Et je dirai qu’au point d’exercice mental où je vous ai formés, habitués, peut-être bien, ne peut plus que vous paraître vaine cette sorte d’emphase, de vain succès, de faux triomphe que certains trouvent à prendre dans le fait que, par exemple, soi-disant au contraire de la pensée analytique, — et encore ce serait-il, enfin… — les névroses sont réalisées chez l’animal dans le laboratoire, sur la table d’expérience. Ces névroses, celles sur lesquelles le laboratoire pavlovien, je veux dire Pavlov lui-même et ceux qui l’ont suivi, ont pu mettre à l’occasion l’accent, qu’est-ce qu’elles nous montrent ? On nous dit que dans le texte et la suite de ses expériences par où on conditionne ce qu’on appelle tel réflexe de l’animal, à savoir telle réaction naturelle d’un de ces appareils qu’on associe à une stimulation, à une excitation qui fait partie d’un registre présumé complètement différent de celui qui est intéressé dans la réaction, par un certain mode de faire converger ces réactions conditionnées, nous allons tenir compte de l’effet de contrariété. La que nous avons déjà obtenu, conditionné, dressé une des réponses de l’organisme, nous allons le mettre en posture de répondre de deux manières opposées à la fois, engendrant si l’on peut dire une sorte de perplexité organique.

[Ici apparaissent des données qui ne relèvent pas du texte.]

/-- `RDNODE` in any phase: the fields of the link word and the frequency word of an entry; entries from `NCNT` up read the
free pattern where the node memory holds it; index 511 is an illegal word. Nothing but the response changes. -/
def Obligations.NodeReads : Prop :=
  ∀ (s : State) (idx : BitVec 9),
    (∀ h : idx.toNat < 511, ∃ v : Word,
      exec (.rdnodeL idx) s = .next { s with responses := s.responses ++ [⟨true, v⟩] } ∧
      exec (.rdnodeF idx) s =
        .next { s with responses := s.responses ++ [⟨true, (nodeAt s ⟨idx.toNat, h⟩).freq⟩] } ∧
      (v.getLsbD 0 = true ↔ (nodeAt s ⟨idx.toNat, h⟩).tag = .leaf) ∧
      v.extractLsb' 1 8 = (nodeAt s ⟨idx.toNat, h⟩).sym ∧
      v.extractLsb' 9 9 = ptrBits (nodeAt s ⟨idx.toNat, h⟩).left ∧
      v.extractLsb' 18 9 = ptrBits (nodeAt s ⟨idx.toNat, h⟩).right ∧ v.extractLsb' 27 37 = 0#37 ∧
      (freeAbove s → s.ncnt.toNat ≤ idx.toNat →
        v = 0x07FFFE00#64 ∧ (nodeAt s ⟨idx.toNat, h⟩).freq = 0#64)) ∧
    (idx = 511#9 → s.phase ≠ .err →
      exec (.rdnodeL idx) s = .next (raiseFault .badCmd s) ∧ exec (.rdnodeF idx) s = .next (raiseFault .badCmd s)) ∧
    (idx = 511#9 → s.phase = .err →
      exec (.rdnodeL idx) s = .next (ignore s) ∧ exec (.rdnodeF idx) s = .next (ignore s))

/-! ### The frequency table (42_frequency.md) -/

/-- `FINC` in phase `IDLE` counts one occurrence and changes nothing else. -/
def Obligations.FincCountsOne : Prop :=
  ∀ (s : State) (y : Sym), s.phase = .idle → (freqOf s y).toNat < 2 ^ 64 - 1 →
    ∃ t, exec (.finc y) s = .next t ∧
      t = { s with freq := t.freq, responses := s.responses ++ [⟨true, 0#64⟩] } ∧
      (freqOf t y).toNat = (freqOf s y).toNat + 1 ∧ ∀ z, z ≠ y → freqOf t z = freqOf s z

/-- R171: a count of `2^64 - 1` neither wraps nor saturates: `FINC` faults and leaves it. -/
def Obligations.FincOverflowFaults : Prop :=
  ∀ (s : State) (y : Sym), s.phase = .idle → (freqOf s y).toNat = 2 ^ 64 - 1 →
    exec (.finc y) s = .next (raiseFault .freqOvf s) ∧ (raiseFault .freqOvf s).freq = s.freq ∧
      (raiseFault .freqOvf s).err = .internalInvariant ∧ (raiseFault .freqOvf s).errInfo = 0x32#8

/-- `FSET` in phase `IDLE` stores its operand, any value, and changes nothing else. -/
def Obligations.FsetStoresTheCount : Prop :=
  ∀ (s : State) (y : Sym) (n : Word), s.phase = .idle →
    ∃ t, exec (.fset y n) s = .next t ∧
      t = { s with freq := t.freq, responses := s.responses ++ [⟨true, 0#64⟩] } ∧
      freqOf t y = n ∧ ∀ z, z ≠ y → freqOf t z = freqOf s z

/-- Each table is read-only after the phase that fills it: `FREQ` changes in phase `IDLE` only, the CodeTable by `GEN` in
`TREE` and by `HDRR` in `IDLE` only, but for `RST` (10_state.md sections 3 and 4). -/
def Obligations.TablesAreReadOnlyAfterTheirPhase : Prop :=
  ∀ (i : Instr) (s t : State), exec i s = .next t → i ≠ .rst →
    (s.phase ≠ .idle → t.freq = s.freq) ∧
    (t.clen ≠ s.clen ∨ t.cbits ≠ s.cbits → (i = .gen ∧ s.phase = .tree) ∨ (i = .hdrr ∧ s.phase = .idle))

/-! ### The tree builder (43_tree_builder.md) -/

/-- R181: an empty table is rejected with nothing written; a `BUILD` that succeeds leaves `TOTAL >= 1`. A table whose sum
reaches `2^64` is rejected with nothing written too (section 2, arithmetic). -/
def Obligations.BuildRejectsEmptyAndOversizeTables : Prop :=
  ∀ s : State, s.phase = .idle →
    ((∀ y, freqOf s y = 0#64) → exec .build s = .next (raiseFault .empty s) ∧ (raiseFault .empty s).err = .emptyInput ∧
      (raiseFault .empty s).errInfo = 0x20#8 ∧ (raiseFault .empty s).sink = s.sink ∧
      (s.sinkOpen = false → (raiseFault .empty s).sinkClosed = s.sinkClosed)) ∧
    (∀ t, exec .build s = .next t → t.phase = .tree → t.total ≠ 0#64) ∧
    (2 ^ 64 ≤ ∑ y : Fin 256, (freqOf s (BitVec.ofFin y)).toNat → exec .build s = .next (raiseFault .freqOvf s))

/-- `BUILD` of a table with an entry and a sum below `2^64` completes: `TOTAL` is the exact sum and the root's frequency,
the root is the last node made, and only `NODE`, `NCNT`, `ROOT`, `TOTAL`, `PHASE` change. -/
def Obligations.BuildCompletes : Prop :=
  ∀ s : State, s.phase = .idle → (∃ y, freqOf s y ≠ 0#64) →
    ∑ y : Fin 256, (freqOf s (BitVec.ofFin y)).toNat < 2 ^ 64 →
    ∃ t r, exec .build s = .next t ∧
      t = { s with node := t.node, ncnt := t.ncnt, root := some r, total := t.total, phase := .tree,
                   responses := s.responses ++ [⟨true, 0#64⟩] } ∧
      t.total = (nodeAt t r).freq ∧ t.total.toNat = ∑ y : Fin 256, (freqOf s (BitVec.ofFin y)).toNat ∧
      ((presentSyms s).length = 1 → t.ncnt.toNat = 2 ∧ r.val = 1) ∧
      (2 ≤ (presentSyms s).length →
        t.ncnt.toNat = 2 * (presentSyms s).length - 1 ∧ r.val = 2 * (presentSyms s).length - 2) ∧
      ∀ i : NodeIdx, t.ncnt.toNat ≤ i.val → nodeAt t i = nodeAt s i

/-- The leaves are the first entries, one per present symbol in ascending order; a one-symbol table gets the synthetic
parent (section 2, seeding and the one-symbol alphabet; section 3 (b)). -/
def Obligations.BuildSeedsTheLeavesInOrder : Prop :=
  ∀ s t : State, s.phase = .idle → exec .build s = .next t → t.phase = .tree →
    (presentSyms s).Pairwise (fun y z => y.toNat < z.toNat) ∧ (∀ y, y ∈ presentSyms s ↔ freqOf s y ≠ 0#64) ∧
    (∀ (k : NodeIdx) (h : k.val < (presentSyms s).length),
      nodeAt t k =
        { tag := .leaf, sym := (presentSyms s)[k.val], freq := freqOf s (presentSyms s)[k.val], left := none,
          right := none }) ∧
    ((presentSyms s).length = 1 →
      nodeAt t 1 = { tag := .int, sym := 0#8, freq := (nodeAt t 0).freq, left := some 0, right := none })

/-- Every internal node of a tree over two or more symbols has two different children made before it, the first of no
greater frequency, and their exact sum; the two are the least and the next of the pairs (frequency, index) of the nodes that
are then no one's child (R183, R184); every node but the root is a child of exactly one node, on one side (section 3 (a),
(c), (d), (e)). -/
def Obligations.BuildMergesIntoOneStrictTree : Prop :=
  ∀ s t : State, s.phase = .idle → exec .build s = .next t → t.phase = .tree → 2 ≤ (presentSyms s).length →
    (∀ i : NodeIdx, (presentSyms s).length ≤ i.val → i.val < 2 * (presentSyms s).length - 1 →
      ∃ a b : NodeIdx, (nodeAt t i).tag = .int ∧ (nodeAt t i).sym = 0#8 ∧ (nodeAt t i).left = some a ∧
        (nodeAt t i).right = some b ∧ a.val < i.val ∧ b.val < i.val ∧ a ≠ b ∧
        (nodeAt t i).freq.toNat = (nodeAt t a).freq.toNat + (nodeAt t b).freq.toNat ∧
        (nodeAt t a).freq.toNat ≤ (nodeAt t b).freq.toNat ∧
        isRootBelow t i a ∧ isRootBelow t i b ∧ lowerPair t a b ∧
        ∀ j, isRootBelow t i j → j ≠ a → j ≠ b → lowerPair t b j) ∧
    (∀ j : NodeIdx, j.val < 2 * (presentSyms s).length - 2 →
      ∃! i : NodeIdx, i.val < 2 * (presentSyms s).length - 1 ∧
        ((nodeAt t i).left = some j ∨ (nodeAt t i).right = some j))

/-- R183: `remove_min` removes the member whose pair (frequency, index) is least in lexicographic order. -/
def Obligations.RemoveMinTakesTheLeast : Prop :=
  ∀ (s : State) (q : List NodeIdx),
    (removeMin s q = none ↔ q = []) ∧
    ∀ a q', removeMin s q = some (a, q') → q.Perm (a :: q') ∧
      ∀ j ∈ q', (nodeAt s a).freq.toNat < (nodeAt s j).freq.toNat ∨
        ((nodeAt s a).freq.toNat = (nodeAt s j).freq.toNat ∧ a.val ≤ j.val)

/-- Every present symbol's leaf is reached from the root by exactly one path, of 1 to 255 choices, and no other leaf is
(10_state.md section 5 (c); 44_code_table.md, the bound on the code length). -/
def Obligations.BuildTreeReachesEachSymbolOnce : Prop :=
  ∀ s t : State, s.phase = .idle → exec .build s = .next t → t.phase = .tree →
    ∃ r, t.root = some r ∧ (∀ p j, follow t r p = some j → p.length ≤ 255) ∧
      (∀ y, freqOf s y ≠ 0#64 → ∃! p, leafPath t r p y) ∧
      (∀ p y, leafPath t r p y → freqOf s y ≠ 0#64 ∧ p ≠ [])

/-! ### The code-table generator (44_code_table.md) -/

/-- `GEN` on a tree whose paths are at most 255 long and that has one leaf per symbol completes: the code of each leaf's
symbol is its path, left-aligned with zeros below; other symbols keep their entries; only the CodeTable and `PHASE` change. -/
def Obligations.GenWritesThePathsAsCodes : Prop :=
  ∀ (s : State) (r : NodeIdx), s.phase = .tree → s.root = some r →
    (∀ p j, follow s r p = some j → p.length ≤ 255) →
    (∀ p q y, leafPath s r p y → leafPath s r q y → p = q) →
    ∃ t, exec .gen s = .next t ∧
      t = { s with clen := t.clen, cbits := t.cbits, phase := .codes, responses := s.responses ++ [⟨true, 0#64⟩] } ∧
      (∀ p y, leafPath s r p y → (clenOf t y).toNat = p.length ∧ codeOf t y = p ∧
        ∀ i, i < 256 - p.length → (cbitsOf t y).getLsbD i = false) ∧
      (∀ y, (∀ p, ¬ leafPath s r p y) → clenOf t y = clenOf s y ∧ cbitsOf t y = cbitsOf s y)

/-- What `GEN` makes of an empty CodeTable is prefix-free, whatever the tree (section on what holds of the result, (b)). -/
def Obligations.GenMakesAPrefixCode : Prop :=
  ∀ s t : State, s.phase = .tree → (∀ y, clenOf s y = 0#8) → exec .gen s = .next t → t.phase = .codes → prefixFree t

/-- After `BUILD` and `GEN` a symbol has a code exactly when it has a count, and over two or more symbols the code is
complete: the sum of `2^(-CLEN)` is 1 (section on what holds of the result, (a), (c)). -/
def Obligations.BuildAndGenGiveACompleteCode : Prop :=
  ∀ s t u : State, s.phase = .idle → (∀ y, clenOf s y = 0#8) → exec .build s = .next t → t.phase = .tree →
    exec .gen t = .next u →
    u.phase = .codes ∧ (∀ y, clenOf u y ≠ 0#8 ↔ freqOf u y ≠ 0#64) ∧
    (2 ≤ (presentSyms s).length →
      ∑ y : Fin 256, (if clenOf u (BitVec.ofFin y) = 0#8 then 0 else 2 ^ (255 - (clenOf u (BitVec.ofFin y)).toNat))
        = 2 ^ 255)

/-! ### The encoder (45_encoder.md) -/

/-- `HDRW` in phase `CODES`, none of its writes failing, appends the header, one draw a byte, opens the sink and the BitWriter, and
changes nothing else. -/
def Obligations.HdrwWritesTheHeader : Prop :=
  ∀ s : State, s.phase = .codes → passes (headerBytes s).length s.sinkFail →
    exec .hdrw s = .next
      { s with
        sinkOpen := true
        sink := s.sink ++ headerBytes s
        sinkFail := s.sinkFail.drop (headerBytes s).length
        wacc := 0#8
        wcnt := 0#3
        scnt := 0#64
        phase := .enc
        responses := s.responses ++ [⟨true, 0#64⟩] }

/-- The layout of the header: its length, `H_TOTAL` and `H_N` big-endian, then the records of the coded symbols in ascending
order (30_encoding.md section B.1). -/
def Obligations.HeaderLayout : Prop :=
  ∀ s : State,
    (headerBytes s).length = 10 + ((codedSyms s).map fun y => 3 + ((clenOf s y).toNat + 7) / 8).sum ∧
    beNat ((headerBytes s).take 8) = s.total.toNat ∧
    beNat (((headerBytes s).drop 8).take 2) = (codedSyms s).length ∧
    (headerBytes s).drop 10 = ((codedSyms s).flatMap fun y =>
      y :: 0#8 :: clenOf s y ::
        (List.range (((clenOf s y).toNat + 7) / 8)).map fun j => (cbitsOf s y).extractLsb' (248 - 8 * j) 8) ∧
    (codedSyms s).Pairwise (fun y z => y.toNat < z.toNat) ∧ (∀ y, y ∈ codedSyms s ↔ clenOf s y ≠ 0#8)

/-- R211: when a write of the header fails, the bytes accepted stay, the fault entry closes the sink, `EPHASE = CODES`. -/
def Obligations.HdrwKeepsWhatTheSinkAccepted : Prop :=
  ∀ (s : State) (k : Nat) (rest : List Bool), s.phase = .codes → k < (headerBytes s).length →
    s.sinkFail = List.replicate k false ++ true :: rest →
    exec .hdrw s = .next
      { s with
        sink := s.sink ++ (headerBytes s).take k
        sinkFail := rest
        sinkOpen := false
        sinkClosed := true
        ePhase := .codes
        err := .ioError
        errInfo := 0x01#8
        phase := .err
        responses := s.responses ++ [⟨false, 0#64⟩] }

Pour aller plus loin, nous dirons même que dans certains cas, nous pouvons, nous avons l’idée que ce que nous obtenons est une sorte d’épuisement des possibilités de réponse, une sorte de désordre plus fondamental engendré par leur détournement, quelque chose qui intéresse de façon plus radicale ce qu’on peut appeler le champ ordinaire de la réaction impliquée qui est la traduction objective de ce qui pourra s’interpréter dans une perspective plus générale comme définie par certains modes de réaction qu’on appellera instinctuels. Bref, d’en arriver au point où la demande faite à la fonction — c’est quelque chose qu’on a théorisé plus récemment et en d’autres aires culturelles, du terme de stress — peut aboutir, déboucher sur cette sorte de déficit qui dépasse la fonction elle-même, qui intéresse l’appareil de façon qui le modifie, au-delà du registre de la réponse fonctionnelle, qui plus ou moins confine, dans les traces durables qu’il engendre, au déficit lésionnel.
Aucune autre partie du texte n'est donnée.